*** Opening TASK DATA ***

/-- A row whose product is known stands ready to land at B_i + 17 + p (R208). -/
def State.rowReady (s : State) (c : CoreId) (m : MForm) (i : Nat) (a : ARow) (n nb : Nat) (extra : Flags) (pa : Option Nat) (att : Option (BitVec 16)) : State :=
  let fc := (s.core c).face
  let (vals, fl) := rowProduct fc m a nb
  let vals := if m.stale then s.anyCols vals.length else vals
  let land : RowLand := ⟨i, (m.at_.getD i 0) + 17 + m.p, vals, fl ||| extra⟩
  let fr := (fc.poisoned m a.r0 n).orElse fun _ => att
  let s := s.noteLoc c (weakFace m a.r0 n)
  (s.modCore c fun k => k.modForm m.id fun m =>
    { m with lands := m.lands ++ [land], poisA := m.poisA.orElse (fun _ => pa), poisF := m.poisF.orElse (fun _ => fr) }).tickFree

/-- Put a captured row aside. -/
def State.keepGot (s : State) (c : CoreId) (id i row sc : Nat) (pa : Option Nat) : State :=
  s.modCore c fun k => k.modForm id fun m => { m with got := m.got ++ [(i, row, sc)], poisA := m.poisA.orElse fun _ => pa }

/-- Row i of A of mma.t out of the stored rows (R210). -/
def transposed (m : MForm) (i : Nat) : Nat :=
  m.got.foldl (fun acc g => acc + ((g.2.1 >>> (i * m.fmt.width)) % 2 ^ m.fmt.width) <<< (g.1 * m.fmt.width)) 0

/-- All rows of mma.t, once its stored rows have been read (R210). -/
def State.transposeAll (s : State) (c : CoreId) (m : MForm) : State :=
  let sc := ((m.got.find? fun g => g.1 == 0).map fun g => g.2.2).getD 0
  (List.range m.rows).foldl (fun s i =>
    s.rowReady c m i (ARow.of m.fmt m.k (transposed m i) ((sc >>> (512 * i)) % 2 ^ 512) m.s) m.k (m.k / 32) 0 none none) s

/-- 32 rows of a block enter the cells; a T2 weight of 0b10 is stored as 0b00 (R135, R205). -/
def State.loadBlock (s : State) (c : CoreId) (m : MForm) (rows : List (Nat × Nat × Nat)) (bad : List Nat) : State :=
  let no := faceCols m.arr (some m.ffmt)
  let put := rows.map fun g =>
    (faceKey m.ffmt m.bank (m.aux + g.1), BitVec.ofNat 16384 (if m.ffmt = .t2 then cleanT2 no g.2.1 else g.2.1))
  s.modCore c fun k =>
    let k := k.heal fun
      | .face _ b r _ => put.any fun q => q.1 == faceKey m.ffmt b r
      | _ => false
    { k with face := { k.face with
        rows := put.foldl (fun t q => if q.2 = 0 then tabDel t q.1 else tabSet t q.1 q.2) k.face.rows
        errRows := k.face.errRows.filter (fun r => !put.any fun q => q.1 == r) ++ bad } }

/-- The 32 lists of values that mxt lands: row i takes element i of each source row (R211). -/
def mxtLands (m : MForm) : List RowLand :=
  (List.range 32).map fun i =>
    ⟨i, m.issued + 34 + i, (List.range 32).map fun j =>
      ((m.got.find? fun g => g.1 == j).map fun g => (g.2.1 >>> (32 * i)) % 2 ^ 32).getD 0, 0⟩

*** Closing TASK DATA ***

YOUR GOAL = What lines above hold the word "Option"? List them all.

RESULT OF THE TASK =
def State.rowReady (s : State) (c : CoreId) (m : MForm) (i : Nat) (a : ARow) (n nb : Nat) (extra : Flags) (pa : Option Nat) (att : Option (BitVec 16)) : State :=
def State.keepGot (s : State) (c : CoreId) (id i row sc : Nat) (pa : Option Nat) : State :=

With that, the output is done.